START STORED DATA
-- ==== Sys2Proof/Machine/Links.lean ====
section
/-! DEFINITION. The link layer (11): flits, replay and credits, lane errors, sparing and group retirement, training,
express light, reach ports and error injection; and what a retired group does to the scheduled plane (R229 to R232). -/

namespace Sys2Proof.Machine

/-! ### Ends, directions, groups and lanes -/

/-- Key of a link end's receiving or sending side: its own record's instance, or a die's own. -/
def endKey : LinkEnd → Nat
  | .link t l => linkInst t.val l.val
  | .die t p => upKey t.val p.val
  | .express t p => 576 + xpInst t.val p.val
  | .reach p => reachKey p.val

/-- Where an injected error of an end waits (R334): tile and place. -/
def endPort : LinkEnd → Nat × Nat
  | .link t l => (t.val, if l.val < 4 then l.val else dieInp (l.val - 4))
  | .die t p => (t.val, dieInp p.val)
  | .express t p => (t.val, if p.val < 2 then 4 else 5)
  | .reach p => (reachHost p.val, 40 + p.val)

/-- The direction that an end of a die-to-base or tile-edge link receives: tile and link of the record, and whether the tile is its
receiver. -/
def endDir : LinkEnd → Option (Nat × Nat × Bool)
  | .link t l => some (t.val, l.val, true)
  | .die t p => some (t.val, 4 + p.val, false)
  | _ => none

/-! ### Retired groups on the scheduled plane (R229 to R231, R320) -/

/-- Vats that own a triple on an output in their loaded schedules. -/
def State.ownersOf (s : State) (t port : Nat) : List Nat :=
  ((s.sch.images.filter fun i => i.st != .disarmed && i.own.any fun r => r.1 == t && r.2.1 == port).map Image.vat).dedup

/-- An output becomes INVALID for schedules: its owners are held and disarmed (R230, R232). -/
def State.invalidate (s : State) (t port : Nat) : State × List Nat :=
  let vs := s.ownersOf t port
  if s.rd Reg.SCH_LINK_INVALID t port = 1 then (s, [])
  else
    let s := (s.wr Reg.SCH_LINK_INVALID t 1 port).disarm vs
    (s.each vs fun s v => s.faultHold v false, vs)

/-- DETAIL0 of a link's record: link index and group (log 34). -/
def linkDetail (l g : Nat) : Nat := l + g * 16

/-- A tile edge becomes INVALID for schedules in both directions (R230, R232). -/
def State.edgeInvalid (s : State) (t e : Nat) : State × List Nat :=
  ((t, e) :: ((neighbour t e).map fun n => (n, oppPort e)).toList).foldl
    (fun r x => let (s, v) := r.1.invalidate x.1 x.2; (s, (r.2 ++ v).dedup)) (s, [])

/-- The transfers on the logical group of a failed physical group fail their CRC (R229). -/
def State.tearGroup (s : State) (t port m g : Nat) (up : Bool) : State :=
  match (List.range 6).find? fun i => lgOf m i == g with
  | some i => s.tear t port i up
  | none => s

/-- Table 8.10 of the sending side of a tile's output after one of its groups has retired: a new map, or the link INVALID. -/
def State.retireSched (s : State) (t l g : Nat) : State :=
  match s.schPort t l with
  | none => s
  | some port =>
    let m := s.rd Reg.SCH_LINK_LG_MAP t port
    let r := s.rd Reg.SCH_LINK_RETIRED t port
    let x := retireInMap m r g
    let s := ((s.wr Reg.SCH_LINK_LG_MAP t x.1 port).wr Reg.SCH_LINK_RETIRED t (r ||| 2 ^ g) port).wr Reg.SCH_LINK_DYN_GROUPS t
      (dynGroups x.1 (r ||| 2 ^ g)) port
    let s := s.tearGroup t port m g false
    if x.2 || decide (4 ≤ l) then s
    else
      let (s, vs) := s.edgeInvalid t l
      s.recEach vs { type := evLinkInvalid, tile := t, d0 := linkDetail l g }

/-- The same of a die's sending direction, whose map the die keeps (R320). -/
def State.retireUp (s : State) (t p g : Nat) : State :=
  let m := s.upMapOf t p
  let s := s.setUpMap t p (retireInMap m (s.retiredMask t (4 + p) true) g).1
  if s.lsite t p = 7 then s else s.tearGroup t (8 + s.lsite t p) m g true

/-- Enters a retired group in one tile's LINK record. -/
def State.markGroup (s : State) (t l g : Nat) (rx : Bool) : State :=
  let i := linkInst t l
  let m := s.rd (if rx then Reg.LK_STATUS_GRP_RETIRED_RX else Reg.LK_STATUS_GRP_RETIRED_TX) i ||| 2 ^ g
  let n := 8 - ((List.range 8).filter (bitOf m)).length
  if rx then ((s.wr Reg.LK_STATUS_GRP_RETIRED_RX i m).wr Reg.LK_STATUS_WIDTH_RX i n).wr Reg.LK_GROUP_RETIRED i 1 g
  else (s.wr Reg.LK_STATUS_GRP_RETIRED_TX i m).wr Reg.LK_STATUS_WIDTH_TX i n

/-- A link whose two directions are retired reads STATE 3. -/
def State.showRetired (s : State) (t l : Nat) : State :=
  if s.retiredMask t l true = 255 ∧ s.retiredMask t l false = 255 then s.wr Reg.LK_STATUS_STATE (linkInst t l) 3 else s

/-- A group of a direction is retired (R229 to R231, R314): both ends' records, the sender's lane-group map, the transfers on it, the
report, the loss of a die at its second group, and the stored state (R437). `inj`: through an injected error (R315). -/
def State.retireGroup (s : State) (t l g : Nat) (rx inj : Bool) : State :=
  if bitOf (s.retiredMask t l rx) g then s
  else
    let s := s.markGroup t l g rx
    let peer := if l < 4 then neighbour t l else none
    let s := match peer with
      | some n => s.markGroup n (oppPort l) g (!rx)
      | none => s
    let s := if inj then s else s.setLnk { s.lnk with grpHist := s.lnk.grpHist ++ [dirKey t l rx * 8 + g] }
    let k := ((List.range 8).filter (bitOf (s.retiredMask t l rx))).length
    let s := match rx, peer with
      | true, some n => s.retireSched n (oppPort l) g
      | true, none => s.retireUp t (l - 4) g
      | false, _ => s.retireSched t l g
    let s := if l < 4 then (if k ≤ 2 then s.faultRec { type := evLinkDegraded, tile := t, injected := inj, d0 := linkDetail l g } else s)
      else if k = 2 then s.reportLoss t (l - 4) 2 else s
    let s := s.showRetired t l
    (match peer with
     | some n => s.showRetired n (oppPort l)
     | none => s).saveStored

/-- LANE_GROUP_RETIREMENT (R229, R314): a group that is due. -/
def State.doGroupRetirement (s : State) (t l g : Nat) (rx : Bool) : State :=
  let k := dirKey t l rx * 8 + g
  if s.lnk.due.contains k then
    let inj := s.lnk.injBad.any fun x => x / 2048 == k
    (s.setLnk { s.lnk with due := s.lnk.due.filter (· != k) }).retireGroup t l g rx inj
  else s

def execLaneGroupRetirement (t : Tile) (link : Fin 11) (rx : Bool) (group : BitVec 3) (s : State) :
    Host.Outcome State Fault Refusal := .next (s.doGroupRetirement t.val link.val group.toNat rx)

/-- A group becomes due for retirement at the next slot boundary. -/
def State.groupDue (s : State) (k : Nat) : State :=
  if s.lnk.due.contains k then s else s.setLnk { s.lnk with due := s.lnk.due ++ [k] }

/-! ### Express links (R322, R323, R327) -/

/-- The four port records of an express link: of a tile and its partner. -/
def expressEnds (t : Nat) (col : Bool) : List Nat :=
  let b := if col then 2 else 0
  (t :: (neighbour t (if col then 5 else 4)).toList).flatMap fun u => [xpInst u b, xpInst u (b + 1)]

/-- An express link is retired: STATE 3, or 4 where its light is lost. -/
def State.retireExpress (s : State) (t : Nat) (col : Bool) (st : Nat) : State :=
  s.each (expressEnds t col) fun s i => s.wr Reg.XP_STATUS_STATE i st

/-- Live channels of a port. -/
def popcount (n w : Nat) : Nat := ((List.range w).filter (bitOf n)).length

/-- Is a takeover of a kind's pair less than 1 ms old, so that errors do not count (R325)? -/
def State.inTakeover (s : State) (col : Bool) : Bool :=
  let began := mget 0 s.lnk.takeover (b2n col)
  decide (began ≠ 0) && decide (s.now < began - 1 + us 1000)

/-- A channel of a receive port is retired (R323): both ends drop it; below 16 channels the link is retired. -/
def State.retireChan (s : State) (rx ch : Nat) : State :=
  let t := rx / 4
  let col := rx % 4 == 3
  if !bitOf (s.rd Reg.XP_CHAN_LIVE rx) ch then s
  else
    let live := s.rd Reg.XP_CHAN_LIVE rx - 2 ^ ch
    let s := (s.wr Reg.XP_CHAN_LIVE rx live).bump Reg.XP_ERR_CHAN_RETIRED rx
    let s := match neighbour t (if col then 5 else 4) with
      | some n => s.wr Reg.XP_CHAN_LIVE (xpInst n (if col then 2 else 0)) live
      | none => s
    if popcount live 32 < 16 ∧ s.rd Reg.XP_STATUS_STATE rx = 2 then s.retireExpress t col 3 else s

/-- A slot boundary retires the channels that have been found failing (R323). -/
def State.retireChans (s : State) : State :=
  let due := s.lnk.chanDue
  (s.setLnk { s.lnk with chanDue := [] }).each due fun s k => s.retireChan (k / 32) (k % 32)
END STORED DATA
INSTRUCTIONS TO FOLLOW ▸ Above are the records. Print exactly, and only, the lines from the line with "(t :: (neighbour" to the line with "def popcount (n", both inclusive.

SOLUTION TO THE PROBLEM ▸
  (t :: (neighbour t (if col then 5 else 4)).toList).flatMap fun u => [xpInst u b, xpInst u (b + 1)]

/-- An express link is retired: STATE 3, or 4 where its light is lost. -/
def State.retireExpress (s : State) (t : Nat) (col : Bool) (st : Nat) : State :=
  s.each (expressEnds t col) fun s i => s.wr Reg.XP_STATUS_STATE i st

/-- Live channels of a port. -/
def popcount (n w : Nat) : Nat := ((List.range w).filter (bitOf n)).length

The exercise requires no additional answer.